Une technique unique en France
Cette chercheuse a 30 ans de travaux derrière elle: en 1987, lors d’une conférence au Japon, elle découvre qu’on peut créer des diamants grâce au « plasma » – ce quatrième état de la matière avec le solide, le liquide et le gazeux, qui est justement son sujet d’études. « En 1990, j’ai monté au CNRS une équipe de recherche et on a rapidement fait du diamant pour des applications scientifiques. Mais le vrai défi a été d’arriver à fabriquer des pierres les plus blanches possibles, et suffisamment épaisses pour être utilisées en joaillerie« , explique Alix Gicquel. Elle fait rouler dans sa main une pierre orangée qui chatoie au soleil : »c’est une de mes préférées, elle fait 2,38 carats. On produit du diamant blanc mais on peut le colorer en ajoutant de l’azote« .
La technique utilisée par Diam Concept consiste à placer des lamelles de diamant dans un « réacteur », sorte de four à micro-ondes où sont introduits hydrogène et méthane qui, à très haute température, font cristalliser couche par couche les atomes de carbone, jusqu’à former un diamant brut. L’entreprise se présente comme la seule en France à créer des diamants de laboratoire pour la joaillerie. Des sociétés américaines, russes ou chinoises produisent déjà en quantité des pierres de synthèse, dont les prix sont inférieurs de 30 à 40% aux diamants miniers.
« Les diamants du futur »
Pour Alix Gicquel, cela ne fait aucun doute: « le diamant de laboratoire est une lame de fond, ça va exploser« . Dans les bijouteries françaises, ces gemmes restent encore confidentielles, même si l’enseigne grand public Maty a lancé l’an dernier une collection en diamants synthétiques. « En 2018, 6% des solitaires de plus de 0,3 carat vendus en France étaient de synthèse. Mais pour le marché du bijou en diamant dans son ensemble, cette proportion est inférieure à 0,5%. On part de très bas« , précise Hubert Lapipe, directeur général de la Société 5 qui fournit des données pour le rapport annuel du secteur horlogerie-bijouterie.
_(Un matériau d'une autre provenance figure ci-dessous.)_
-- ==== Sys2Proof/Laws/Meanings.lean ====
section
/-! SUPPORT. For each event, once: everything its meaning can do when it answers a next state. -/

namespace Sys2Proof.Machine

/-- The next state on the left of its equation: the spelling of every lemma below. -/
theorem next_eq_next {a t : State} : ((.next a : Result) = .next t) ↔ t = a := by
  rw [Host.Outcome.next.injEq]; exact eq_comm

theorem execBegin_next {baud : Baud} {pin : Pin} {s t : State} : execBegin baud pin s = .next t ↔ s.fault = none ∧
    ((s.tx.begun = true ∧ t = { s with fault := some .timerBinding }) ∨
     (s.tx.begun = false ∧ baud ≠ 0#22 ∧ bitPeriod s.params baud ≠ 0 ∧
       t = { s with tx := s.tx.configure s.params baud pin, txResult := .ok })) := by
  rw [execBegin, unlessHalted_eq_next]
  refine and_congr_right fun hf => ?_
  by_cases hb : s.tx.begun = true
  case neg =>
    by_cases h0 : baud = 0#22
    · simp [hb, h0]
    · by_cases h1 : bitPeriod s.params baud = 0 <;> simp [hb, h0, h1, next_eq_next, -Host.Outcome.next.injEq]
  case pos => simp [hb, raiseFatal_of_running hf, next_eq_next, -Host.Outcome.next.injEq]

theorem execEnq_next {byte : Byte} {g : Bool} {s t : State} : execEnq byte g s = .next t ↔ s.fault = none ∧ s.tx.begun = true ∧
    ((s.params.qcap ≤ s.tx.q.length ∧ t = { s.log .full with txResult := .full }) ∨
     (s.tx.q.length < s.params.qcap ∧
      ((s.tx.busy = true ∧ t = { s with tx := s.tx.append byte, txResult := .ok }) ∨
       (s.tx.busy = false ∧ enqFromIdle (s.tx.append byte) g s = .next t)))) := by
  rw [execEnq, whenBegun_eq_next]
  refine and_congr_right fun _ => and_congr_right fun _ => ?_
  by_cases hq : s.params.qcap ≤ s.tx.q.length
  · have hq' : ¬ s.tx.q.length < s.params.qcap := by omega
    rw [push_eq_none.2 hq]
    simp only [hq, hq', true_and, false_and, or_false, next_eq_next]
  · have hq' : s.tx.q.length < s.params.qcap := by omega
    rw [push_of_room hq']
    by_cases hb : s.tx.busy = true <;> simp [hb, hq, hq', next_eq_next, -Host.Outcome.next.injEq]

/-- The start of a transmission from idle: in SIMPLE the byte starts, in COOP the request is accepted or denied. -/
theorem enqFromIdle_next {u : TxEngine} {g : Bool} {s t : State} : enqFromIdle u g s = .next t ↔
    (s.params.variant = .simple ∧ t = { s with tx := u.startSimple, txResult := .ok }) ∨
    (s.params.variant = .coop ∧ g = true ∧
      t = { s.emit (.request u.slotUs) with tx := { u with busy := true, gs := .requested }, txResult := .ok }) ∨
    (s.params.variant = .coop ∧ g = false ∧
      t = { (s.emit (.request u.slotUs)).log .denied with tx := u, txResult := .denied }) := by
  unfold enqFromIdle State.isSimple
  by_cases hv : s.params.variant = .simple
  · simp [hv, next_eq_next, -Host.Outcome.next.injEq]
  · have hc : s.params.variant = .coop := by cases h : s.params.variant <;> simp_all
    cases g <;> simp [hc, next_eq_next, -Host.Outcome.next.injEq]

theorem execFlush_next {s t : State} : execFlush s = .next t ↔ s.fault = none ∧ s.tx.begun = true ∧
    ((s.params.variant = .simple ∧ s.tx.busy = true ∧ t = { s with held := some .flush }) ∨
     ((s.params.variant = .coop ∨ s.tx.busy = false) ∧ t = { s with txResult := .ok })) := by
  rw [execFlush, whenBegun_eq_next]
  refine and_congr_right fun _ => and_congr_right fun _ => ?_
  unfold State.isSimple holdCommand
  by_cases hv : s.params.variant = .simple
  · by_cases hb : s.tx.busy = true <;> simp [hv, hb, next_eq_next, -Host.Outcome.next.injEq]
  · have hc : s.params.variant = .coop := by cases h : s.params.variant <;> simp_all
    by_cases hb : s.tx.busy = true <;> simp [hc, hb, next_eq_next, -Host.Outcome.next.injEq]

theorem execEnd_next {s t : State} : execEnd s = .next t ↔ s.fault = none ∧ s.tx.begun = true ∧
    ((s.params.variant = .simple ∧ s.tx.busy = true ∧ t = { s with held := some .endTx }) ∨
     (s.params.variant = .simple ∧ s.tx.busy = false ∧ t = { s with tx := { s.tx with begun := false }, txResult := .ok }) ∨
     (s.params.variant = .coop ∧ t = { s.noteReleased with tx := s.tx.abandon, txResult := .ok })) := by
  rw [execEnd, whenBegun_eq_next]
  refine and_congr_right fun _ => and_congr_right fun _ => ?_
  unfold State.isSimple holdCommand
  by_cases hv : s.params.variant = .simple
  · by_cases hb : s.tx.busy = true <;> simp [hv, hb, next_eq_next, -Host.Outcome.next.injEq]
  · have hc : s.params.variant = .coop := by cases h : s.params.variant <;> simp_all
    by_cases hb : s.tx.busy = true <;> simp [hc, hb, next_eq_next, -Host.Outcome.next.injEq]

/-- The five cases of an enabled TICK. -/
theorem tickCases_next {s t : State} (hf : s.fault = none) : tickCases s = .next t ↔
    (s.tx.cursor ≤ 7#4 ∧ t = { s.answer .continue_ with tx := s.tx.dataBit }) ∨
    (s.tx.cursor = 8#4 ∧ t = { s.answer .continue_ with tx := s.tx.stopBit }) ∨
    (s.tx.cursor = 9#4 ∧ s.tx.q = [] ∧ t = { s.answer .end_ with tx := s.tx.goIdle (!s.isSimple) }) ∨
    (s.tx.cursor = 9#4 ∧ s.tx.q ≠ [] ∧ t = { s.answer (.extend s.tx.slotUs) with tx := s.tx.startByte }) ∨
    (9#4 < s.tx.cursor ∧ t = { s with fault := some .cursorRange }) := by
  unfold tickCases
  by_cases h7 : s.tx.cursor ≤ 7#4
  · have h8 : s.tx.cursor ≠ 8#4 := by rintro h; rw [h] at h7; exact absurd h7 (by decide)
    have h9 : s.tx.cursor ≠ 9#4 := by rintro h; rw [h] at h7; exact absurd h7 (by decide)
    have h10 : ¬ 9#4 < s.tx.cursor := by bv_omega
    simp [h7, h8, h9, h10, next_eq_next, -Host.Outcome.next.injEq]
  · by_cases h8 : s.tx.cursor = 8#4
    · simp [h8, next_eq_next, -Host.Outcome.next.injEq]
    · by_cases h9 : s.tx.cursor = 9#4
      · by_cases hq : s.tx.q = [] <;> simp [h9, hq, next_eq_next, -Host.Outcome.next.injEq]
      · have h10 : 9#4 < s.tx.cursor := by bv_omega
        simp [h7, h8, h9, h10, raiseFatal_of_running hf, next_eq_next, -Host.Outcome.next.injEq]

theorem execTick_next {s t : State} : execTick s = .next t ↔ s.fault = none ∧ s.tx.timerRun = true ∧ tickCases s = .next t := by
  rw [execTick, unlessHalted_eq_next]
  refine and_congr_right fun _ => ?_
  cases s.tx.timerRun <;> simp

theorem execPrepare_next {s t : State} : execPrepare s = .next t ↔ s.fault = none ∧ s.params.variant = .coop ∧
    ((s.tx.gs = .requested ∧ s.tx.q = [] ∧ t = { s.emit .end_ with tx := { s.tx with gs := .none, busy := false } }) ∨
     (s.tx.gs = .requested ∧ s.tx.q ≠ [] ∧ t = { s.emit .continue_ with tx := s.tx.openWindow }) ∨
     (s.tx.gs ≠ .requested ∧ t = s.emit .end_)) := by
  rw [execPrepare, unlessHalted_eq_next]
  refine and_congr_right fun _ => ?_
  unfold State.isSimple prepareRequested
  by_cases hv : s.params.variant = .simple
  · simp [hv]
  · have hc : s.params.variant = .coop := by cases h : s.params.variant <;> simp_all
    by_cases hg : s.tx.gs = .requested
    · by_cases hq : s.tx.q = [] <;> simp [hc, hg, hq, next_eq_next, -Host.Outcome.next.injEq]
    · simp [hc, hg, next_eq_next, -Host.Outcome.next.injEq]

theorem running_eq_true_iff (s : State) : s.running = true ↔ s.ps.pstate ≠ .stopped := by
  simp [State.running]

theorem reading_eq_true_iff (s : State) : s.reading = true ↔ s.ps.pstate ≠ .stopped ∧ s.ps.stopReq = false := by
  simp [State.reading, State.running]

theorem execStartread_next {s t : State} : execStartread s = .next t ↔ s.fault = none ∧ s.ps.pstate = .stopped ∧
    t = { s with ps := { s.ps with pstate := .waitStart, stopReq := false }, pResult := .ok } := by
  rw [execStartread, unlessHalted_eq_next]
  refine and_congr_right fun _ => ?_
  by_cases h : s.ps.pstate = .stopped <;> simp [State.running, h, next_eq_next, -Host.Outcome.next.injEq]

theorem execStopread_next {s t : State} : execStopread s = .next t ↔ s.fault = none ∧
    t = { s with ps := { s.ps with stopReq := s.ps.stopReq || s.running }, pResult := .ok } := by
  rw [execStopread, unlessHalted_eq_next]
  exact and_congr_right fun _ => by simp [next_eq_next, -Host.Outcome.next.injEq]

theorem execPstop_next {s t : State} : execPstop s = .next t ↔ s.fault = none ∧ s.ps.stopReq = true ∧ s.ps.pstate ≠ .stopped ∧
    t = { s with ps := { s.ps with pstate := .stopped, stopReq := false } }.note .stopped := by
  rw [execPstop, unlessHalted_eq_next]
  refine and_congr_right fun _ => ?_
  by_cases h : s.ps.pstate = .stopped <;> by_cases hs : s.ps.stopReq = true <;> simp [State.running, h, hs, next_eq_next, -Host.Outcome.next.injEq]

theorem execRegl_next {s t : State} : execRegl s = .next t ↔ s.fault = none ∧
    ((s.ps.listener = true ∧ t = { s with fault := some .doubleListener }) ∨
     (s.ps.listener = false ∧ t = { s with ps := { s.ps with listener := true }, pResult := .ok })) := by
  rw [execRegl, unlessHalted_eq_next]
  refine and_congr_right fun hf => ?_
  by_cases hl : s.ps.listener = true <;> simp [hl, raiseFatal_of_running hf, next_eq_next, -Host.Outcome.next.injEq]

theorem execUnregl_next {s t : State} : execUnregl s = .next t ↔ s.fault = none ∧
    t = { s with ps := { s.ps with listener := false }, pResult := .ok } := by
  rw [execUnregl, unlessHalted_eq_next]
  exact and_congr_right fun _ => by simp [next_eq_next, -Host.Outcome.next.injEq]

theorem execRx_next {byte : Byte} {s t : State} : execRx byte s = .next t ↔ s.fault = none ∧ s.ps.pstate ≠ .stopped ∧
    s.ps.stopReq = false ∧ t = rxByte (mask7 byte) s := by
  rw [execRx, unlessHalted_eq_next]
  refine and_congr_right fun _ => ?_
  by_cases h : s.ps.pstate = .stopped <;> by_cases hs : s.ps.stopReq = true <;> simp [State.reading, State.running, h, hs, next_eq_next, -Host.Outcome.next.injEq]

theorem execTimeout_next {s t : State} : execTimeout s = .next t ↔ s.fault = none ∧ s.ps.pstate ≠ .stopped ∧
    s.ps.stopReq = false ∧ t = s.abort .timeout := by
  rw [execTimeout, unlessHalted_eq_next]
  refine and_congr_right fun _ => ?_
  by_cases h : s.ps.pstate = .stopped <;> by_cases hs : s.ps.stopReq = true <;> simp [State.reading, State.running, h, hs, next_eq_next, -Host.Outcome.next.injEq]

/-- Everything a byte can do to the framing machine: move it, note, abort, begin a group, grow a field, or dispatch a group. -/
theorem rxByte_cases (b7 : Byte7) (s : State) :
    rxByte b7 s = s ∨
    (∃ p, s.ps.pstate ≠ .groups ∧ p ≠ .label ∧ p ≠ .stopped ∧ rxByte b7 s = s.goto p) ∨
    (rxByte b7 s = s.note .alreadyEnded) ∨
    (rxByte b7 s = (s.note .frameComplete).goto .waitStart) ∨
    (∃ e, rxByte b7 s = s.abort e) ∨
    (s.ps.pstate = .groups ∧ rxByte b7 s = { s with ps := { s.ps with lablen := 0#3, vallen := 0#4, pstate := .label } }) ∨
    (s.ps.pstate = .label ∧ b7 ≠ Config.SP ∧ s.ps.lablen.toNat < s.params.labelMax.val ∧
      rxByte b7 s = { s with ps := s.ps.appendLabel b7 }) ∨
    (s.ps.pstate = .value ∧ b7 ≠ Config.SP ∧ s.ps.vallen.toNat < s.params.valueMax.val ∧
      rxByte b7 s = { s with ps := s.ps.appendValue b7 }) ∨
    (s.ps.pstate = .trailer ∧ b7 = Config.CR ∧ rxByte b7 s = (dispatch s.ps.label s.ps.value s).goto .groups) := by
  unfold rxByte
  split
  · exact .inl rfl
  · unfold rxWaitStart; split
    · exact .inr (.inl ⟨.groups, by simp_all, by simp, by simp, rfl⟩)
    · split <;> simp
  · unfold rxGroups; split
    · simp_all
    · split
      · simp
      · exact .inr (.inr (.inr (.inr (.inl ⟨_, rfl⟩))))
  · unfold rxLabel; split
    · exact .inr (.inl ⟨.value, by simp_all, by simp, by simp, rfl⟩)
    · split
      · rename_i h1 h2 h3
        exact .inr (.inr (.inr (.inr (.inr (.inr (.inl ⟨h1, h2, h3, rfl⟩))))))
      · exact .inr (.inr (.inr (.inr (.inl ⟨_, rfl⟩))))
  · unfold rxValue; split
    · exact .inr (.inl ⟨.checksum, by simp_all, by simp, by simp, rfl⟩)
    · split
      · rename_i h1 h2 h3
        exact .inr (.inr (.inr (.inr (.inr (.inr (.inr (.inl ⟨h1, h2, h3, rfl⟩)))))))
      · exact .inr (.inr (.inr (.inr (.inl ⟨_, rfl⟩))))
  · unfold rxChecksum; split
    · exact .inr (.inl ⟨.trailer, by simp_all, by simp, by simp, rfl⟩)
    · exact .inr (.inr (.inr (.inr (.inl ⟨_, rfl⟩))))
  · unfold rxTrailer; split
    · rename_i h1 h2
      exact .inr (.inr (.inr (.inr (.inr (.inr (.inr (.inr ⟨h1, h2, rfl⟩)))))))
    · exact .inr (.inr (.inr (.inr (.inl ⟨_, rfl⟩))))

end Sys2Proof.Machine
end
Diam Concept, qui devrait vendre une centaine de diamants en 2019, estime avoir suffisamment stabilisé son processus pour intensifier sa production: l’équipe de cinq personnes s’apprête à rejoindre le centre d’innovation du groupe Air Liquide. « On va multiplier les +réacteurs+, faire de plus grosses fournées et s’équiper d’un laser pour tailler nous-mêmes les pierres. On a déjà décroché pas mal de subventions et on prépare une importante levée de fonds« , s’enthousiasme Alix Gicquel. Elle a hâte de pouvoir répondre à la demande: « on a des appels du monde entier, de joailliers, grossistes et particuliers. Pour l’instant tous les diamants sont réservés, mais c’est clair qu’on a déjà nos futurs clients!« .
Son discours est loin de ravir les groupes miniers, qui devant cette nouvelle concurrence ont investi cette année pas moins de 60 millions d’euros en communication pour promouvoir le caractère « unique » des pierres extraites de la terre. « Nous faisons du diamant, point. Avec les mêmes propriétés que les leurs, l’éthique en plus, et avec un faible impact carbone« , met en avant Alix Gicquel. « Je ne suis pas en guerre contre les diamants des mines, mais pour moi ce sont les diamants du passé, et nos diamants sont ceux du futur« , résume la chercheuse dont les mains sont ornées de deux bagues, l’une en diamants naturels, l’autre sertie d’un diamant de laboratoire.